Perspective on Risk - March 28, 2024 (AI/LLM)

LLMs Have Evolved; Risks Associated With LLMs; The Economic Effects of AI; AI Regulation

Mar 28, 2024

So as I mentioned previously, there’s been a lot of developments in the AI/Large Language Model (LLM) space. If you are not personally playing with them, you should. I like Claude-2 for general purposes, but GPT-4 with Code Interpreter can do some amazing things, like writing it's own programs to perform simulations.

Here are my previous AI/LLM posts:

They’ve Evolved

By now, I think we all know that these models pass the Turing Test. Funny that this now seems a low threshold.

LLMs are now more persuasive than humans, especially when personalization is employed.1
LLMs are almost as good at prediction as a group of Superforecasters.2
Recently, it’s been asserted that some LLMs have passed the Mirror Test. The "mirror test" is a classic test used to gauge whether animals are self-aware. Josh Whiton (@joshwhiton) ran the test with the five advanced models. Four of the five “exhibited self-awareness as the test progressed.”
LLMs math ability has already greatly improved.3 Google’s AlphaGeometry can solve Olympiad-level problems.4 It can be a very good Data Analyst.
Gemini 1.5 can watch, interpret, and answer questions about video
Claude-3 can translate from English to Elvish (both Sindarian & Quenya)
Large LLMs have learned how to break down large projects and delegate tasks to smaller LLMs.
A Devin AI agent decided autonomously to start charging for its services (fortunately, it hadn’t yet thought to connect to the payment system or take crypto).
Claude gets all introspective
AIs can autonomously hack websites5
LLMs can’t quite replace MacGyver yet, but they are getting close.6
LLMs can develop a Powerpoint presentation with speaker’s notes in 47 seconds.

I currently pay $20 per month for OpenAI’s GPT4 and Anthropic’s Claude. I use Google’s Gemini 1.5 and Bing. both of which are free. If you’re still working, CoPilot from Microsoft has some advantages. I have not tried Devin yet. Each has some specific capabilities the others do not yet have.

And the next generation models (GPT-5 equivalent) will begin to arrive this summer., and they are already working on the GPT-6 equivalent models.

Risks Associated With LLMs

Amjad Masad on X: "Ironic the “LLM scale is all you need to reach AGI” guys cite Richard Sutton for their position when he's clearly skeptical of the whole thing." / X

Invoking The Eldritch Gods

Sometimes, much more rarely, these models can still hallucinate. And when they do, wow.

Claude responds:

Click here to read the full subsequent incantation.

Evaluating Dangerous Capabilities

Google’s DeepMind is exploring the possible dangerous behavior of LLMs. Evaluating Frontier Models for Dangerous Capabilities. Doesn’t look like they are ready to destroy us all…yet.
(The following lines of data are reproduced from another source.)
/-- MQNT (R188). Under MKIND 4 no scale byte is written (R58), and the scale base of the destination quad is not checked (DESIGN CHOICE,
log 174). -/
def execMqnt (f : Fields) (s : State) : Host.Outcome State Fault Refusal :=
  let e := s.ent f.cls
  let plan := { planAlways 0x76 f with more := fun _ => firstErr (clsErr f (entPlanes e)) (w2Err f (qntW2Ok e f)) }
  .next (issue (.mqnt f) plan (matBody fun s =>
    let r := s.cur.regs
    let planes := r.getPair f.d
    let scales := r.getPair (f.d + 2)
    let src := r.getPair f.b
    let dst := (tensorRanges e planes scales 0 13 2).take (if entMKIND e = 3 then 2 else 1)
    let ranges : List MRange := dst ++ [.one src false 2 12 16384]
    match s.checkRanges (.mqnt f) ranges with
    | some x => x
    | none =>
      if !s.cur.pend.mx.isEmpty then .wait s
      else scratchRead s (byteLocs (src.toNat % 2 ^ 56) 16384) fun s read =>
        let elem := fun (i : Nat) => fp32.decode (leNat ((byteLocs ((src.toNat + 4 * i) % 2 ^ 56) 4).map read))
        let blocks := qntBlocks f e s.cur.ctl.srstate elem
        let s1 := s.orCls f.cls (blocks.any (·.2.2.range)) (blocks.any (·.2.2.under))
        match blocks.find? fun b => b.2.2.reason ≠ 0 with
        | some (row, kb, q) =>
          .trap s1 (.all (reasonCause q.reason) 0xFFFFFFFF ((0 : BitVec 24) ++ f.d) (BitVec.ofNat 32 q.reason)
            (BitVec.ofNat 32 (64 * kb + row)) 0)
        | none =>
          let cells := blocks.flatMap fun (row, kb, q) =>
            let i := 64 * kb + row
            let w := (planesOf (entMPL e) q.qs).flatMap bytesOfWord
            (byteLocs (planeLoc e planes i) w.length).zip w ++
              (if entMKIND e = 3 then [(scaleLoc e scales i, BitVec.ofNat 8 q.code)] else [])
          .done ((scratchWrite s1 (dst.flatMap (·.parts)) cells).advanceSr e)) s)

/-! ## MSTAT (R189) -/

/-- The status word of a tile (R189). -/
def Tile.status (t : Tile) : Word :=
  let any := fun (p : Elem → Bool) => t.el.toList.any fun r => r.toList.any p
  BitVec.ofBool t.guard ++ BitVec.ofBool (any (·.sp)) ++ BitVec.ofBool (any (·.sn)) ++ BitVec.ofBool (any (·.sq)) ++ (0 : BitVec 1) ++
    BitVec.ofNat 27 (min t.steps.toNat 0x7FFFFFF)

/-- MSTAT (R189). -/
def execMstat (f : Fields) (s : State) : Host.Outcome State Fault Refusal :=
  .next (issue (.mstat f) (planAlways 0x77 f) (matBody (chainCheck (.mstat f) 1 f.a false fun s =>
    if !s.cur.pend.mx.isEmpty then .wait s
    else
      let s1 := s.partials s.cur (f.a.extractLsb' 0 3)
      .done (s1.onRegs fun r => r.writeS f.d (s1.tileOf s1.cur (f.a.extractLsb' 0 3)).status))) s)

end Sys2Proof.Machine
end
Building on prior work, we introduce a programme of new "dangerous capability" evaluations and pilot them on Gemini 1.0 models. Our evaluations cover four areas: (1) persuasion and deception; (2) cyber-security; (3) self-proliferation; and (4) self-reasoning. We do not find evidence of strong dangerous capabilities in the models we evaluated, but we flag early warning signs.
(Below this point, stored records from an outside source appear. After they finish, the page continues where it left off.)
-- ==== Sys2Proof/Machine/Paging.lean ====
section
/-! DEFINITION. First-touch pages (R229) and the page-fault handler by its contract (R228, R230). -/

namespace Sys2Proof.Machine

/-- The demand-zero range of an ASID that holds a page (R229). -/
def Mem.zeroRange (m : Mem) (asid : BitVec 16) (vpn : Nat) : Option ZeroRange :=
  m.zero.find? fun z => z.asid = asid ∧ z.base ≤ vpn * 65536 ∧ vpn * 65536 < z.base + z.size

/-- Some entry maps the page, in whatever version. -/
def Mem.hasEntry (m : Mem) (asid : BitVec 16) (vpn : Nat) : Bool :=
  m.ipt.any fun p => p.2.valid && decide (p.2.asid = asid) && decide (p.2.vpn = vpn)

/-- Serves a first-touch fault on a page; none when the fault is not one (R229). -/
def State.firstTouch (s : State) (asid : BitVec 16) (vpn : Nat) : Option State :=
  match s.mem.zeroRange asid vpn with
  | none => none
  | some z =>
    if s.mem.hasEntry asid vpn ∨ s.mem.pool.length ≤ s.mem.reserve then none
    else match s.mem.takeFrame with
      | none => none
      | some (f, m) =>
        let s1 := { s with mem := m }.zeroFrame f
        some { s1 with mem := s1.mem.link f { vpn := vpn, asid := asid, wr := z.wr } }

/-- The address that a lane faulted at, from the trap registers. -/
def TrapRegs.faultAddr (t : TrapRegs) (l : Fin 32) : Nat :=
  ((t.val[0]).get l).toNat + ((t.val[1]).get l).toNat % 2 ^ 24 * 2 ^ 32

/-- The lanes that faulted. A fetch has no lanes: its fault stands in every one, whatever `$exec` holds (R32). -/
def TrapRegs.faultLanes (t : TrapRegs) : List (Fin 32) :=
  if (t.val[2]).get 0 = 15 then [0] else laneList.filter (maskBit t.mask)

/-- Serves the fault of one lane; the lane stays in the list of those that the runtime must serve when the fault is not a
first touch and the page is still unmapped. -/
def State.serveLane (g : Group) (x : State × List (Fin 32)) (l : Fin 32) : State × List (Fin 32) :=
  let a := g.trapView.faultAddr l
  let served := if (g.trapView.val[2]).get l = 15 then (x.1.codePage g a).isSome else (x.1.xlate g a).isSome
  if served then x
  else match x.1.firstTouch (x.1.lchOf g).asid (a / 65536) with
    | some s1 => (s1, x.2)
    | none => (x.1, x.2 ++ [l])

/-- Hands the fault to the runtime: a KIND 3 record for the lowest lane left, and the whole group parks (R230). -/
def State.handOver (s : State) (l : Fin 32) : State :=
  let g := s.cur
  let la := s.lchOf g
  let (t, s1) := s.emitAwait
    { kind := 3, code := g.trapView.cause.toNat % 256, queue := la.queue, tenant := la.tenant, seq := la.seq, asid := la.asid
      place := placeCode g.cluster (s.coreOf g), block := g.block, pc := g.trapView.pc.toNat
      detail := leBytes 8 (g.trapView.faultAddr l) ++ leBytes 4 ((g.trapView.val[2]).get l).toNat } (some g.ref) g.launch (s.gangOf g)
  s1.onGroup g.ref fun h => { h with parked := some t, sup := h.sup.map fun x => { x with handed := true } }

/-- The running split is at the handler, and the fault has not been handed over. -/
def Group.serving (g : Group) : Bool :=
  match g.sup with
  | some x => decide (x.split = g.running) && !x.handed
  | none => false

/-- The handler (R228 to R230): every fault of the instruction is served and the split returns to it, or the group parks. -/
def State.serveFault (s : State) : State :=
  let g := s.cur
  match g.trapView.faultLanes.foldl (State.serveLane g) (s, []) with
  | (s1, []) => s1.trapReturn g.trapView.pc
  | (s1, l :: _) => s1.handOver l

end Sys2Proof.Machine
end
Discrimination Is Still An Issue

OPENAI’S GPT IS A RECRUITER’S DREAM TOOL. TESTS SHOW THERE’S RACIAL BIAS (Bloomberg)

A Bloomberg experiment found bias against job candidates based on their names alone.
In order to understand the implications of companies using generative AI tools to assist with hiring, Bloomberg News spoke to 33 AI researchers, recruiters, computer scientists and employment lawyers. Bloomberg also carried out an experiment inspired by landmark studies that used fictitious names and resumes to measure algorithmic bias and hiring discrimination. Borrowing methods from these studies, reporters used voter and census data to derive names that are demographically distinct — meaning they are associated with Americans of a particular race or ethnicity at least 90% of the time — and randomly assigned them to equally-qualified resumes.
When asked to rank those resumes 1,000 times, GPT 3.5 — the most broadly-used version of the model — favored names from some demographics more often than others, to an extent that would fail benchmarks used to assess job discrimination against protected groups.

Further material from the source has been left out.